LoPRo：通过置换分块旋转增强低秩量化 (LoPRo: Enhancing Low-Rank Quantization via Permuted Block-Wise Rotation)

Post-training quantization (PTQ) enables effective model compression while preserving relatively high accuracy. Current weight-only PTQ methods primarily focus on the challenging sub-3-bit regime, where approaches often suffer significant accuracy degradation, typically requiring fine-tuning to achieve competitive performance. In this work, we revisit the fundamental characteristics of weight quantization and analyze the challenges in quantizing the residual matrix under low-rank approximation. We propose LoPRo, a novel fine-tuning-free PTQ algorithm that enhances residual matrix quantization by applying block-wise permutation and Walsh-Hadamard transformations to rotate columns of similar importance, while explicitly preserving the quantization accuracy of the most salient column blocks. Furthermore, we introduce a mixed-precision fast low-rank decomposition based on rank-1 sketch (R1SVD) to further minimize quantization costs. Experiments demonstrate that LoPRo outperforms existing fine-tuning-free PTQ methods at both 2-bit and 3-bit quantization, achieving accuracy comparable to fine-tuning baselines. Specifically, LoPRo achieves state-of-the-art quantization accuracy on LLaMA-2 and LLaMA-3 series models while delivering up to a 4$\times$ speedup. In the MoE model Mixtral-8x7B, LoPRo completes quantization within 2.5 hours, simultaneously reducing perplexity by 0.4$\downarrow$ and improving accuracy by 8\%$\uparrow$. Moreover, compared to other low-rank quantization methods, LoPRo achieves superior accuracy with a significantly lower rank, while maintaining high inference efficiency and minimal additional latency.

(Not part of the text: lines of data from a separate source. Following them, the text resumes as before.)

/-- SORT_RUN. -/
def sortRunConds (p : Prog) (h : IHead) (n : Nat) (x : Node) : List Cond :=
  let body := x.param
  let a := x.paramAt
  let u (o : Nat) := fieldAt body o 1
  let s := p.inSchema n 0
  let k := u 0
  let keys := (keyCols body 8 k).map (fun c => s.getD c { ty := 0 })
  let re := fieldAt body 4 4
  let keysOnly := bitAt (u 2) 0
  [(decide (u 2 < 2), a + 2), mbz body a 3 4]
  ++ (List.range 8).map (fun i => (decide (u (0x10 + i) < 4), a + 0x10 + i))
  ++ [mbz body a 0x18 0x20, bodyLen body a 32, (decide (1 ≤ k ∧ k ≤ 8), a)]
  ++ keysConds body a 8 8 k s true
  ++ [(decide (u 1 < 4), a + 1), (decide (re % 4096 = 0 ∧ re ≤ 2 ^ 21 / entryWidth (u 1)), a + 4),
      (!keysOnly || (keys.all (fun c => !isVar c.ty) && decide (fixedKeyLen keys + 8 ≤ entryWidth (u 1))), a + 2),
      (x.schema == (if keysOnly then keys else s), h.nodeAt n + 0xC),
      (keysOnly || decide (rowWidth 0 s ≤ 1024), h.nodeAt n + 0xC), (x.stateful && !x.blocking, h.nodeAt n + 3)]

/-- SORT_MERGE. -/
def sortMergeConds (p : Prog) (h : IHead) (n : Nat) (x : Node) : List Cond :=
  let body := x.param
  let a := x.paramAt
  let e := (p.feed n 0).getD { src := 0, port := 0, toPort := 0, dst := 0, depth := 0, cols := 0 }
  let r := p.node e.src
  let f := fieldAt body 0 1
  [mbz body a 1 8, bodyLen body a 16, (r.op == 0x20, h.nodeAt n), (f == 0 || decide (2 ≤ f ∧ f ≤ 64), a),
   (x.schema == r.schema, h.nodeAt n + 0xC), (e.cols + 1 == 2 ^ r.schema.length, h.nodeAt n),
   (x.stateful && x.blocking, h.nodeAt n + 3)]

/-- TOPK. -/
def topkConds (p : Prog) (h : IHead) (n : Nat) (x : Node) : List Cond :=
  let body := x.param
  let a := x.paramAt
  let u (o : Nat) := fieldAt body o 1
  let s := p.inSchema n 0
  let kk := fieldAt body 4 4
  [mbz body a 1 4]
  ++ (List.range 8).map (fun i => (decide (u (0x10 + i) < 4), a + 0x10 + i))
  ++ [mbz body a 0x1C 0x20, bodyLen body a 32, (decide (1 ≤ u 0 ∧ u 0 ≤ 8), a)]
  ++ keysConds body a 8 8 (u 0) s true
  ++ [(decide (1 ≤ kk ∧ kk ≤ 65536), a + 4), (decide (fieldAt body 0x18 4 < kk), a + 0x18),
      (x.schema == s, h.nodeAt n + 0xC), (decide (rowWidth 0 s ≤ 1024), h.nodeAt n + 0xC),
      (x.stateful && x.blocking, h.nodeAt n + 3)]

/-- An aggregate (R151). -/
structure AggFn where
  func : Nat
  col : Nat
  ty : Nat
  scale : Nat
  flags : Nat
deriving DecidableEq, Repr

/-- Aggregate a of a body. -/
def aggAt (body : Bytes) (i : Nat) : AggFn :=
  let o := 0x20 + 16 * i
  ⟨fieldAt body o 1, fieldAt body (o + 1) 1, fieldAt body (o + 2) 1, fieldAt body (o + 3) 1, fieldAt body (o + 4) 1⟩

/-- The aggregates of a body. -/
def aggsOf (body : Bytes) : List AggFn := (List.range (fieldAt body 1 1)).map (aggAt body)

/-- FUNC is one of R151's. -/
def AggFn.defined (g : AggFn) : Bool := decide (1 ≤ g.func ∧ g.func ≤ 9)

/-- An input column type the function takes (R152). -/
def AggFn.takes (g : AggFn) (t : Nat) : Bool :=
  match g.func with
  | 0x01 => true
  | 0x02 => true
  | 0x03 => isInt t || isDec t || isFlt t
  | 0x06 => isInt t || isDec t || isFlt t
  | 0x04 => !isDict t
  | 0x05 => !isDict t
  | 0x07 => !isDict t
  | _ => t == 0x0F

/-- TYPE as R152 gives it for an input column. -/
def AggFn.tyOk (g : AggFn) (c : ColTy) : Bool :=
  match g.func with
  | 0x01 => g.ty == 0x04
  | 0x02 => g.ty == 0x04
  | 0x03 => if isInt c.ty then g.ty == 0x04 || g.ty == 0x0A else if isDec c.ty then g.ty == 0x0A else g.ty == 0x0C
  | 0x06 => if isFlt c.ty then g.ty == 0x0C else g.ty == 0x0A
  | _ => g.ty == c.ty

/-- SCALE as R152 gives it for an input column. -/
def AggFn.scaleOk (g : AggFn) (c : ColTy) : Bool :=
  match g.func with
  | 0x03 => if isDec c.ty then g.scale == c.scale else g.scale == 0
  | 0x06 => if isFlt c.ty then g.scale == 0 else decide (g.scale ≤ 38)
  | 0x04 => g.scale == c.scale
  | 0x05 => g.scale == c.scale
  | 0x07 => g.scale == c.scale
  | _ => g.scale == 0

/-- An aggregate whose record starts at image offset o: FUNC for its input type, TYPE and SCALE (R152). One that has no input
column is left to the condition on COLUMN. -/
def aggConds1 (s : List ColTy) (g : AggFn) (o : Nat) : List Cond :=
  let c := s.getD g.col { ty := 0 }
  (g.defined, o) :: (if g.func ≠ 0x01 ∧ g.col = 0xFF then []
    else [(g.func == 0x01 || decide (g.col < s.length), o + 1), (g.takes c.ty, o), (g.tyOk c, o + 2), (g.scaleOk c, o + 3)])

/-- Nibble positions an aggregate takes (R158). -/
def AggFn.positions (g : AggFn) : Nat := if g.ty = 0x0A then 2 else 1

/-- HASH_AGG and SORT_AGG. -/
def aggConds (p : Prog) (h : IHead) (n : Nat) (x : Node) : List Cond :=
  let body := x.param
  let a := x.paramAt
  let u (o : Nat) := fieldAt body o 1
  let s := p.inSchema n 0
  let gs := aggsOf body
  let res := bitAt (u 2) 0
  let keys := (keyCols body 8 (u 0)).map (fun c => s.getD c { ty := 0 })
  [(decide (u 2 < 2), a + 2), mbz body a 3 8]
  ++ (if x.op = 0x24 then [mbz body a 0x10 0x18] else [])
  ++ [mbz body a 0x18 0x20]
  ++ gs.zipIdx.flatMap (fun q => [(decide (q.1.flags < 8), a + 0x20 + 16 * q.2 + 4),
      mbz body a (0x20 + 16 * q.2 + 5) (0x20 + 16 * q.2 + 16)])
  ++ [bodyLen body a 32, (decide (u 0 ≤ 8), a)]
  ++ keysConds body a 8 8 (u 0) s false
  ++ [(decide (1 ≤ u 1 ∧ u 1 ≤ 24), a + 1), bodyLen body a (32 + 16 * u 1)]
  ++ gs.zipIdx.flatMap (fun q => aggConds1 s q.1 (a + 0x20 + 16 * q.2))
  ++ gs.zipIdx.map (fun q => ((q.1.col == 0xFF) == (q.1.func == 0x01), a + 0x20 + 16 * q.2 + 1))
  ++ [(!res || decide ((gs.map AggFn.positions).sum ≤ 15), a + 2),
      ((x.schema.map (fun c => (c.ty, c.scale)))
        == (keys.map (fun c => (c.ty, c.scale)) ++ gs.map (fun g => (g.ty, g.scale)) ++ (if res then [(0x08, 0)] else [])),
        h.nodeAt n + 0xC),
      (x.stateful && (x.blocking == (x.op == 0x23)), h.nodeAt n + 3)]

/-! #### Shuffles (R364, R366, R367, R369) -/

/-- SHUFFLE_OUT. -/
def shuffleOutConds (p : Prog) (h : IHead) (n : Nat) (x : Node) : List Cond :=
  let body := x.param
  let a := x.paramAt
  let u (o : Nat) := fieldAt body o 1
  [mbz body a 7 8, mbz body a 0xC 0x10, mbz body a 0x18 0x20]
  ++ (List.range (2 ^ min 16 (u 5))).map (fun i => (decide (fieldAt body (0x20 + 2 * i) 2 < 8192), a + 0x20 + 2 * i))
  ++ [(fieldAt body 0 4 != 0, a), (decide (u 4 < 3), a + 4), (decide (u 5 ≤ 16), a + 5),
      (if u 4 = 0 then decide (1 ≤ u 6 ∧ u 6 ≤ 4) else u 6 == 0, a + 6),
      ]
  ++ keysConds body a 8 4 (u 6) (p.inSchema n 0) true
  ++ [bodyLen body a (32 + 2 * 2 ^ min 16 (u 5)),
      (x.stateful && !x.blocking, h.nodeAt n + 3)]

/-- SHUFFLE_IN. -/
def shuffleInConds (p : Prog) (h : IHead) (n : Nat) (x : Node) : List Cond :=
  let body := x.param
  let a := x.paramAt
  let k := fieldAt body 4 2
  let ids := (List.range k).map (fun i => fieldAt body (8 + 2 * i) 2)
  let twin := p.nodes.find? (fun m => m.op == 0x30 && fieldAt m.param 0 4 == fieldAt body 0 4)
  [mbz body a 6 8]
  ++ ids.zipIdx.map (fun q => (decide (q.1 < 8192), a + 8 + 2 * q.2))
  ++ [(fieldAt body 0 4 != 0, a), (decide (1 ≤ k ∧ k ≤ 8192), a + 4), bodyLen body a (8 + 2 * k)]
  ++ ids.zipIdx.map (fun q => (!(ids.take q.2).contains q.1, a + 8 + 2 * q.2))
  ++ [(x.stateful && !x.blocking, h.nodeAt n + 3),
      (match twin with
        | some m => x.schema == p.inSchema m.id 0
        | none => true, h.nodeAt n + 0xC)]

/-! ### Check 11 -/

/-- The conditions of one node: READY_MASK, then its operator's. -/
def nodeConds (b : Bytes) (p : Prog) (h : IHead) (n : Nat) (x : Node) : List Cond :=
  (bits x.mask 23 15 == 0, h.nodeAt n + 8) ::
  (match x.op with
    | 0x01 => scanConds b p h n x
    | 0x02 => decodeConds p h n x
    | 0x03 => filterMbz x ++ filterConds p h n x
    | 0x04 => computeMbz x ++ computeConds p n x
    | 0x10 => lvBuildConds p n x
    | 0x11 => lookupConds p h n x
    | 0x12 => hjBuildConds p h n x
    | 0x13 => hjProbeConds p h n x
    | 0x20 => sortRunConds p h n x
    | 0x21 => sortMergeConds p h n x
    | 0x22 => topkConds p h n x
    | 0x23 => aggConds p h n x
    | 0x24 => aggConds p h n x
    | 0x30 => shuffleOutConds p h n x
    | 0x31 => shuffleInConds p h n x
    | _ => [])

/-- The build links: build node and the node that names it. -/
def Prog.buildLinks (p : Prog) : List (Nat × Nat) :=
  p.nodes.flatMap (fun m =>
    if m.op = 0x13 then [(fieldAt m.param 0 2, m.id)]
    else if m.op = 0x11 then
      ((p.nodes.filter (fun b => b.op == 0x10 && fieldAt b.param 0 1 == fieldAt m.param 0 1)).map (fun b => (b.id, m.id)))
    else [])

/-- The build links' conditions, each reported at its build node's descriptor. -/
def linkConds (p : Prog) (h : IHead) : List Cond :=
  let builds := p.nodesOf (fun op => op == 0x10 || op == 0x12)
  let toSink := growSet (turned p.links) p.nodes.length (p.nodesOf (fun op => op == 0x40 || op == 0x30))
  let cyc := cyclic (p.links ++ p.buildLinks) p.nodes.length
  builds.flatMap (fun n =>
    let users := (p.buildLinks.filter (fun l => l.1 == n)).map Prod.snd
    [(decide (users ≠ []), h.nodeAt n), (users.all toSink.contains, h.nodeAt n)])
  ++ builds.map (fun n => (!cyc.contains n, h.nodeAt n))

/-- Check 11. -/
def check11 (b : Bytes) (pool : Bytes) (h : IHead) (recs : List PRec) (p : Prog) : List Cond :=
  p.nodes.zipIdx.flatMap (fun q => nodeConds b p h q.2 q.1)
  ++ (declRecs p.nodes pool recs).map (fun r =>
      (zeroAt pool (r.off + 11) (r.off + 16), h.poolOff + r.off + 11))
  ++ linkConds p h

/-- The eleven checks in order: the image, or the number of the check that fails and the offset of the failing field
(R63). `depth` is the default edge depth. -/
def imageCheck (b : Bytes) (declared depth : Nat) : Except BadImage Prog := do
  checkAll 1 (check1 b declared)
  let h := headerOf b
  let pool := sliceAt b h.poolOff (min h.poolLen b.length)
  let r := poolRecs pool (pool.length / 8 + 1) 0
  checkAll 2 (check2 b h r.1)
  checkAll 3 (check3 h)
  let p := progOf (b.take h.len) depth
  checkAll 4 (check4 h p)
  checkAll 5 (check5 b h p)
  checkAll 6 (check6 h p)
  checkAll 7 (check7 b h r.1 r.2 p)
  checkAll 8 (check8 pool h r.1)
  checkAll 9 (check9 h p)
  checkAll 10 (check10 b pool h r.1 p)
  checkAll 11 (check11 b pool h r.1 p)
  return p

end Sys2Proof.Machine
end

翻译：训练后量化（PTQ）能够实现有效的模型压缩，同时保持相对较高的精度。当前的仅权重PTQ方法主要关注具有挑战性的亚3比特量化场景，其中方法通常遭受显著的精度损失，通常需要微调才能达到有竞争力的性能。在本工作中，我们重新审视了权重量化的基本特性，并分析了在低秩近似下量化残差矩阵所面临的挑战。我们提出了LoPRo，一种新颖的无微调PTQ算法，该算法通过应用分块置换和Walsh-Hadamard变换来旋转重要性相似的列，同时显式地保持最显著列块的分块量化精度，从而增强残差矩阵的量化。此外，我们引入了一种基于秩-1草图（R1SVD）的混合精度快速低秩分解方法，以进一步最小化量化成本。实验表明，LoPRo在2比特和3比特量化下均优于现有的无微调PTQ方法，达到了与微调基线相当的精度。具体而言，LoPRo在LLaMA-2和LLaMA-3系列模型上实现了最先进的量化精度，同时带来了高达4$\times$的加速。在MoE模型Mixtral-8x7B中，LoPRo在2.5小时内完成量化，同时将困惑度降低了0.4$\downarrow$，并将准确率提高了8\%$\uparrow$。此外，与其他低秩量化方法相比，LoPRo以显著更低的秩实现了更优的精度，同时保持了高推理效率和最小的额外延迟。